(June 27, 2014 at 9:33 pm)Wyrd of Gawd Wrote:(June 27, 2014 at 12:33 pm)Jenny A Wrote: *rolls eyes*
The Vulgate was primarily the work of St. Jerome who translated the Bible into Latin in the late 300s. http://en.wikipedia.org/wiki/Vulgate Jerome was born in Stridon near Dalmatia. He was not English. http://en.wikipedia.org/wiki/Jerome
The Vulgate did not become the Catholic Church's official version until the mid 1500s at the Counsel of Trent.
It's wonderful that you agree with me! By your own statement Jerome's Vulgate wasn't an official Bible. It was just a collection of stories. And the other people came after Wycliffe.
Thanks for your support.
My do we like to misrepresent others don't we? The Vulgate did become the Catholics official version and I said so. The Vulgate was a complete translation of the Old and New Testaments. Not just a collection of stories. It did become the Catholics official version.

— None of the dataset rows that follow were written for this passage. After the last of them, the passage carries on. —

-- ==== Sys2Proof/Laws/Exec.lean ====
section
/-! SUPPORT. One inversion lemma per meaning: everything it can do when it answers a next state. An ALU instruction's
is `binaryAlu_eq_next`. -/

namespace Sys2Proof.Machine

variable {a b : Arg} {s t : State}

theorem execSet_eq_next (h : execSet a b s = .next t) :
    (∃ (d : Fin 8) (v : Cell16), a = .register d.val ∧ resolve b s.regs = .ok v ∧
      t = (s.setReg d v).advance 3) ∨ ∃ k, t = s.raise k := by
  rcases withDest_eq_next h with ⟨d, hd, h1⟩ | h1
  · rcases withValue_eq_next h1 with ⟨v, hv, h2⟩ | h2
    · cases h2
      exact .inl ⟨d, v, hd, hv, rfl⟩
    · exact .inr h2
  · exact .inr ⟨_, h1⟩

theorem execPush_eq_next (h : execPush a s = .next t) :
    (∃ v, resolve a s.regs = .ok v ∧ t = (s.pushCell v).advance 2) ∨ ∃ k, t = s.raise k := by
  rcases withValue_eq_next h with ⟨v, hv, h1⟩ | h1
  · cases h1
    exact .inl ⟨v, hv, rfl⟩
  · exact .inr h1

theorem execPop_eq_next (h : execPop a s = .next t) :
    (∃ (d : Fin 8) (v : Cell16) (rest : List Cell16), a = .register d.val ∧ s.stack = v :: rest ∧
      t = ((s.setStack rest).setReg d v).advance 2) ∨ ∃ k, t = s.raise k := by
  rcases withDest_eq_next h with ⟨d, hd, h1⟩ | h1
  · split at h1
    · cases h1
      exact .inr ⟨_, rfl⟩
    · cases h1
      exact .inl ⟨d, _, _, hd, ‹_›, rfl⟩
  · exact .inr ⟨_, h1⟩

theorem execNot_eq_next (h : execNot a b s = .next t) :
    (∃ (d : Fin 8) (x : Cell16), a = .register d.val ∧ resolve b s.regs = .ok x ∧
      t = (s.setReg d (aluNot x)).advance 3) ∨ ∃ k, t = s.raise k := by
  rcases withDest_eq_next h with ⟨d, hd, h1⟩ | h1
  · rcases withValue_eq_next h1 with ⟨x, hx, h2⟩ | h2
    · cases h2
      exact .inl ⟨d, x, hd, hx, rfl⟩
    · exact .inr h2
  · exact .inr ⟨_, h1⟩

theorem execJump_eq_next (h : execJump a s = .next t) :
    (∃ p, resolve a s.regs = .ok p ∧ t = s.jumpTo p) ∨ ∃ k, t = s.raise k := by
  rcases withValue_eq_next h with ⟨p, hp, h1⟩ | h1
  · cases h1
    exact .inl ⟨p, hp, rfl⟩
  · exact .inr h1

theorem execJumpIfTrue_eq_next (h : execJumpIfTrue a b s = .next t) :
    (∃ v p, resolve a s.regs = .ok v ∧ resolve b s.regs = .ok p ∧
      t = if v = 0 then s.advance 3 else s.jumpTo p) ∨ ∃ k, t = s.raise k := by
  rcases withValue_eq_next h with ⟨v, hv, h1⟩ | h1
  · rcases withValue_eq_next h1 with ⟨p, hp, h2⟩ | h2
    · refine .inl ⟨v, p, hv, hp, ?_⟩
      by_cases hz : v = 0 <;> simp_all [conditionHolds]
    · exact .inr h2
  · exact .inr h1

theorem execJumpIfFalse_eq_next (h : execJumpIfFalse a b s = .next t) :
    (∃ v p, resolve a s.regs = .ok v ∧ resolve b s.regs = .ok p ∧
      t = if v = 0 then s.jumpTo p else s.advance 3) ∨ ∃ k, t = s.raise k := by
  rcases withValue_eq_next h with ⟨v, hv, h1⟩ | h1
  · rcases withValue_eq_next h1 with ⟨p, hp, h2⟩ | h2
    · refine .inl ⟨v, p, hv, hp, ?_⟩
      by_cases hz : v = 0 <;> simp_all [conditionHolds]
    · exact .inr h2
  · exact .inr h1

theorem execCall_eq_next (h : execCall a s = .next t) :
    (∃ p, resolve a s.regs = .ok p ∧ s.pc.toNat + 2 ≤ 65535 ∧
      t = (s.pushCell (BitVec.ofNat 16 (s.pc.toNat + 2))).jumpTo p) ∨ ∃ k, t = s.raise k := by
  rcases withValue_eq_next h with ⟨p, hp, h1⟩ | h1
  · split at h1
    · cases h1
      exact .inr ⟨_, rfl⟩
    · cases h1
      exact .inl ⟨p, hp, by omega, rfl⟩
  · exact .inr h1

theorem execReturn_eq_next (h : execReturn s = .next t) :
    (∃ v rest, s.stack = v :: rest ∧ t = (s.setStack rest).jumpTo v) ∨
      (s.stack = [] ∧ t = s.halt .machineHalted) := by
  unfold execReturn at h
  split at h
  · cases h
    exact .inr ⟨‹_›, rfl⟩
  · cases h
    exact .inl ⟨_, _, ‹_›, rfl⟩

theorem execReadMemory_eq_next (h : execReadMemory a b s = .next t) :
    (∃ (d : Fin 8) (addr v : Cell16), a = .register d.val ∧ resolve b s.regs = .ok addr ∧
      s.mem.read addr.toNat = some v ∧ t = (s.setReg d v).advance 3) ∨ ∃ k, t = s.raise k := by
  rcases withDest_eq_next h with ⟨d, hd, h1⟩ | h1
  · rcases withValue_eq_next h1 with ⟨addr, ha, h2⟩ | h2
    · split at h2
      · cases h2
        exact .inl ⟨d, addr, _, hd, ha, ‹_›, rfl⟩
      · cases h2
        exact .inr ⟨_, rfl⟩
    · exact .inr h2
  · exact .inr ⟨_, h1⟩

theorem execWriteMemory_eq_next (h : execWriteMemory a b s = .next t) :
    (∃ addr v, resolve a s.regs = .ok addr ∧ resolve b s.regs = .ok v ∧
      t = (s.store addr v).advance 3) ∨ ∃ k, t = s.raise k := by
  rcases withValue_eq_next h with ⟨addr, ha, h1⟩ | h1
  · rcases withValue_eq_next h1 with ⟨v, hv, h2⟩ | h2
    · cases h2
      exact .inl ⟨addr, v, ha, hv, rfl⟩
    · exact .inr h2
  · exact .inr h1

theorem execHalt_eq_next (h : execHalt s = .next t) : t = s.halt .machineHalted := by
  cases h
  rfl

theorem execNoop_eq_next (h : execNoop s = .next t) : t = s.advance 1 := by
  cases h
  rfl

theorem execOutput_eq_next (h : execOutput a s = .next t) :
    (∃ v, resolve a s.regs = .ok v ∧ t = (s.outChar v).advance 2) ∨ ∃ k, t = s.raise k := by
  rcases withValue_eq_next h with ⟨v, hv, h1⟩ | h1
  · cases h1
    exact .inl ⟨v, hv, rfl⟩
  · exact .inr h1

theorem execInput_eq_next (h : execInput a s = .next t) :
    (∃ (d : Fin 8) (c : Value15), a = .register d.val ∧ s.nextAnswer = .char c ∧
      t = ((s.takeChar c).setReg d (c.setWidth 16)).advance 2) ∨ ∃ k, t = s.raise k := by
  rcases withDest_eq_next h with ⟨d, hd, h1⟩ | h1
  · split at h1
    · cases h1
      exact .inl ⟨d, _, hd, ‹_›, rfl⟩
    · cases h1
      exact .inr ⟨_, rfl⟩
  · exact .inr ⟨_, h1⟩

end Sys2Proof.Machine
end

Wycliffe translated the Vulgate, making his work a English translation of a Latin translation. http://www.greatsite.com/timeline-englis...e-history/ The King James Bible translated the original Hebrew, Aramaic, and Greek and did not rely of the Vulgate.
Wycliff did not invent the Bible.
If you have the remotest interest in how the New Testament was actually canonized and preserved and copied over time and where Jerome and others got copies of the Bible in Hebrew, Aramaic and Greek to translate, I recommend Misquoting Jesus, by Bart Ehrman.
If there is a god, I want to believe that there is a god. If there is not a god, I want to believe that there is no god.